COVID-19 Patient Zero: Data Analysis Identifies the “Mother” of All SARS-CoV-2 Genomes

DNA Technology Concept

Scientists reconstructed the original SARS-CoV-2 progenitor genome using a dataset of infected individuals’ genomes. This provided insights into the early mutational history of the virus.

Temple researchers have identified the first genome to transmit the coronavirus.

In the field of molecular epidemiology, the worldwide scientific community has been sleuthing to solve the riddle of the early history of SARS-CoV-2.

Since the first SARS-CoV-2 virus infection was detected in December 2019, tens of thousands of its genomes have been sequenced worldwide, revealing that the coronavirus is mutating, albeit slowly, at a rate of 25 mutations per genome per year.

But despite major efforts, no one to date has identified the first case of human transmission, or “patient zero” in the COVID-19 pandemic. Finding such a case is necessary to better understand how the virus may have jumped from its animal host first to infect humans as well as the history of how the SARS-CoV-2 viral genome has mutated over time and spread globally.

“The SARS-CoV-2 virus is carrying an RNA genome that has already infected more than 35 million people across the world,” said Sudhir Kumar, director of the Institute for Genomics and Evolutionary Medicine, Temple University. “We need to find this common ancestor, which we call the progenitor genome.”

This progenitor genome is the mother of all SARS-CoV-2 coronaviruses infecting people today.

In the absence of patient zero, Kumar and his Temple University research team now may have found the next best thing to aid the worldwide molecular epidemiology detective work. “We set out to reconstruct the genome of the progenitor by using a big dataset of coronavirus genomes obtained from infected individuals,” said Sayaka Miura, a senior author of the study.

They found the “mother” of all SARS-CoV-2 genomes and its early offspring strains have subsequently mutated and spread to dominate the world pandemic. “We have now reconstructed the progenitor genome and mapped where and when the earliest mutations happened,” said Kumar, the corresponding author of a preprint study.

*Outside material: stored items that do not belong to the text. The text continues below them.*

-- ==== Sys2Proof/Laws/Answers.lean ====
section
/-! SUPPORT. What single operations answer. -/

namespace Sys2Proof.Machine

theorem answersWith_decode32 (b : BitString) (s : State) (h : b.length = 32) :
    AnswersWith (.decode32 b) s (.ok (.decoded (decoded32 codecParams (toWord 32 b)))) :=
  (answersWith_iff _ _ _).2 (by simp [respond, h])

theorem answersWith_encode32 (v : Word64) (s : State) :
    AnswersWith (.encode32 v) s (.ok (.bits (toBitString (narrow32 codecParams v)))) := (answersWith_iff _ _ _).2 rfl

theorem answersWith_bitsFromHex32_fail (h : Str) (s : State) : AnswersWith (.bitsFromHex32 h) s (.fail .invalidHex) ↔ hexParseBelow 32 h = none := by
  rw [answersWith_iff]; simp only [respond]; cases hexParseBelow 32 h <;> simp

theorem answersWith_bitsFromHex64_fail (h : Str) (s : State) : AnswersWith (.bitsFromHex64 h) s (.fail .invalidHex) ↔ hexParseBelow 64 h = none := by
  rw [answersWith_iff]; simp only [respond]; cases hexParseBelow 64 h <;> simp

theorem respond_bits_length (i : Instr) (b : BitString) (h : respond codecParams i = some (.ok (.bits b))) :
   (opCode i = 0b000#3 ∨ opCode i = 0b100#3 → b.length = 32) ∧ (opCode i = 0b001#3 ∨ opCode i = 0b101#3 → b.length = 64) ∧ (b.length = 32 ∨ b.length = 64) := by
  cases i with
  | encode32 v => simp only [respond, Option.some.injEq, Response.ok.injEq, Result.bits.injEq] at h; subst h; simp [opCode, toBitString_length]
  | encode64 v => simp only [respond, Option.some.injEq, Response.ok.injEq, Result.bits.injEq] at h; subst h; simp [opCode, toBitString_length]
  | decode32 v => simp only [respond] at h; split at h <;> simp at h
  | decode64 v => simp only [respond] at h; split at h <;> simp at h
  | hexFromBits v => simp only [respond] at h; split at h <;> simp at h
  | bitsFromHex32 v => simp only [respond] at h; split at h <;> simp at h; subst h; simp [opCode, toBitString_length]
  | bitsFromHex64 v => simp only [respond] at h; split at h <;> simp at h; subst h; simp [opCode, toBitString_length]

/-- A decode's text is the machine's text of its native float. -/
theorem respond_decoded (i : Instr) (d : Decoded) (h : respond codecParams i = some (.ok (.decoded d))) :
    d.text = codecParams.textRender d.rval ∧ ((∃ w, d = decoded32 codecParams w) ∨ ∃ w, d = decoded64 codecParams w) := by
  cases i with
  | decode32 b => simp only [respond] at h; split at h <;> simp at h; subst h; exact ⟨rfl, Or.inl ⟨_, rfl⟩⟩
  | decode64 b => simp only [respond] at h; split at h <;> simp at h; subst h; exact ⟨rfl, Or.inr ⟨_, rfl⟩⟩
  | encode32 v => simp [respond] at h
  | encode64 v => simp [respond] at h
  | hexFromBits v => simp only [respond] at h; split at h <;> simp at h
  | bitsFromHex32 v => simp only [respond] at h; split at h <;> simp at h
  | bitsFromHex64 v => simp only [respond] at h; split at h <;> simp at h

end Sys2Proof.Machine
end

In doing so, their work has provided new insights into the early mutational history of SARS-CoV-2. For example, their study reports that a mutation of the SARS-CoV-2 spike protein (D416G), often implicated in increased infectivity and spread, occurred after many other mutations, weeks after COVID-19 started. “It is nearly always found alongside many other protein mutations, so its role in increased infectivity remains difficult to establish,” said Sergei Pond, a senior co-author of the study.
Besides their findings on SARS-CoV-2’s early history, Kumar’s group has developed mutational fingerprints to quickly recognize strains and sub-strains infecting an individual or colonizing a global region.

Order to a Pandemic

To identify the progenitor genome, they used a mutational order analysis technique, which relies on a clonal analysis of mutant strains and the frequency in which pairs of mutations appear together in the SARS-CoV-2 genomes.

First, Kumar’s team sifted through data on almost 30,000 complete genomes of the SARS-CoV-2, the virus that causes COVID-19. Altogether, they analyzed 29,681 SARS-CoV-2 genomes, each containing at least 28,000 bases of sequence data. These genomes were sampled between December 24, 2019, and July 7, 2020, representing 97 countries and regions worldwide.

Many previous attempts in analyzing such large datasets were not successful because of “the focus on building an evolutionary tree of SARS-CoV-2,” says Kumar. “This coronavirus evolves too slow, the number of genomes to analyze is too large, and the data quality of genomes is highly variable. I immediately saw parallels between the properties of these genetic data from coronavirus with the genetic data from the clonal spread of another nefarious disease, cancer.”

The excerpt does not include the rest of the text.